I went back to my psychiatrist.
“Isn’t it true, even if I go back to my old dose, the meds might not work? I’ve heard that. It’s true, right? Right? My old meds aren’t going to be effective. I’ve f%*ked myself.” Why didn’t he stop me before I tried this inane experiment?
“Nooo…,” he said slowly shaking his head, “that’s not true.”
“Oh,” was all I could say.
So that same day, back at home, sitting at my vanity table, I opened up my two pill bottles. I picked out the dose of pills I had taken before said spiritual experiment and washed them down with water in the hopes with the health habits I was still practicing I might regain that feeling of wellness.
I did. Over the next couple weeks I slowly started to feel myself again. After taking my medication (medicine really) and continuing to practice my wellness tools, I started to feel back to my good ol’ Victoria: grounded, clear seeing, content and at ease with the natural ebb and flow of emotions that just a few weeks ago seemed locked away forever and doused with dollops a severe depression. Taking the right dose, I actually felt more spiritual, not less.
What did I learn? It was something I remembered actually about my journey with creativity.
Years ago, when psychiatric medication was suggested (very strongly) as an additional support to my recovery, I was afraid it would take away my creative spark. I was an actor, a writer – creativity was my life blood. I couldn’t afford to live without the passion that kept me alive and added meaning to my life.
At first I was prescribed lithium. It had worked wonders for my mom. Yup, bipolar disorder is a family affair. Me, I felt like a walking piece of chalk. Not dampened emotions, just NO emotions. The only thing worse than feeling suicidal, is not feeling anything at all.
But then 2 years of sampling different medications, I was given something else to try – and lo’ and behold, this particular combination of anti-depressant and mood stabiliser helped raise my bottom and gave me a roof to curb dangerous stratospheric spikes in my emotions.
I didn’t feel medicated. I didn’t feel high. I feel like me. Me.
And what happened to my creativity? It soared. My creative output was sustainable, of good quality and I flowed with it instead of being led hurly burly by it.
When I wasn’t on the right medication, the right dosage – my creativity was squelched, lost to the pharmaceutical stew of overmedication. When I wasn’t on medication at all, I THOUGHT I was creative. I actually was prolific. I was writing copious amounts of poetry…but of really really BAD poetry.
When I wasn’t on medicine to reign in the fire that touched my brain, the creativity I had ran amok and was awful.
Surprisingly (at least to me) the same course of events happened with my spirituality.
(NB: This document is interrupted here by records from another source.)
-- ==== Sys2Proof/Machine/PortMap.lean ====
section
/-!
DEFINITION. The encoding tables of spec/30_encoding.md: register indices (R52), register widths on the port (R53)
and command words (R56).
-/

namespace Sys2Proof

/-- The index of a register (R13, R52). -/
def Reg.index : Reg → BitVec 4
  | .A => 0x0#4
  | .B => 0x1#4
  | .C => 0x2#4
  | .K => 0x3#4
  | .CF => 0x4#4
  | .PA => 0x5#4
  | .NA => 0x6#4
  | .PB => 0x7#4
  | .NB => 0x8#4
  | .IDX => 0x9#4
  | .STATUS => 0xA#4
  | .CMD => 0xB#4
  | .reserved n => BitVec.ofNat 4 (12 + n.val)

/-- The register that an index selects (R52); every one of the sixteen selects one. -/
def Reg.ofIndex (idx : BitVec 4) : Reg :=
  if idx = 0x0#4 then .A
  else if idx = 0x1#4 then .B
  else if idx = 0x2#4 then .C
  else if idx = 0x3#4 then .K
  else if idx = 0x4#4 then .CF
  else if idx = 0x5#4 then .PA
  else if idx = 0x6#4 then .NA
  else if idx = 0x7#4 then .PB
  else if idx = 0x8#4 then .NB
  else if idx = 0x9#4 then .IDX
  else if idx = 0xA#4 then .STATUS
  else if idx = 0xB#4 then .CMD
  else if idx = 0xC#4 then .reserved 0
  else if idx = 0xD#4 then .reserved 1
  else if idx = 0xE#4 then .reserved 2
  else .reserved 3

/-- The width of `wdata` and `rdata` for a register (R53). -/
def Reg.width (b : Build) : Reg → Nat
  | .A | .B | .C | .K => b.W
  | .CF => 1
  | .PA | .NA | .PB | .NB | .IDX => b.AW
  | .STATUS | .CMD | .reserved _ => 8

/-- The command word of a command (R56). -/
def Command.opcode : Command → BitVec 8
  | .dadc => 0x01#8
  | .dmac => 0x02#8
  | .rca => 0x03#8
  | .ccp => 0x04#8

/-- The instruction that a command's word spells (R61). -/
def Command.instr : Command → Instr
  | .dadc => .dadc
  | .dmac => .dmac
  | .rca => .rca
  | .ccp => .ccp

/-- Is `v` one of the four command words (R57)? -/
def isCommandWord (v : Nat) : Bool :=
  [Command.dadc, .dmac, .rca, .ccp].any fun c => v == c.opcode.toNat

end Sys2Proof
end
When on the wrong kind, wrong dose or no medication at all, my access to spirituality and sense of the divine was warped and draped in a painful fog or hysterical mania. The depth of despair was not a ‘dark night of the soul’ it was a cemented state of being that wouldn’t budge. My manias were not wisdom unleashed but euphoria skyrocketing into heights of dangerous behaviour.
But when I am on the right medication (as I am now), the right dosage (as low as possible, but enough to help), I am connected and aligned to what I define as spirit and the divine. I feel the joyful (not manic) flow of life and I rest in trust and ease. Seriously. This is how I feel when I have the correct dose of medicine as well as consistently practice my many self-management wellness tools.
I can’t shirk any of them. I am adamantly, furiously committed to enacting my wellness tools daily (which includes taking my trusty anti-depressant and mood stabilizer). I can’t afford not to.
Both my creative and spiritual life depend on it.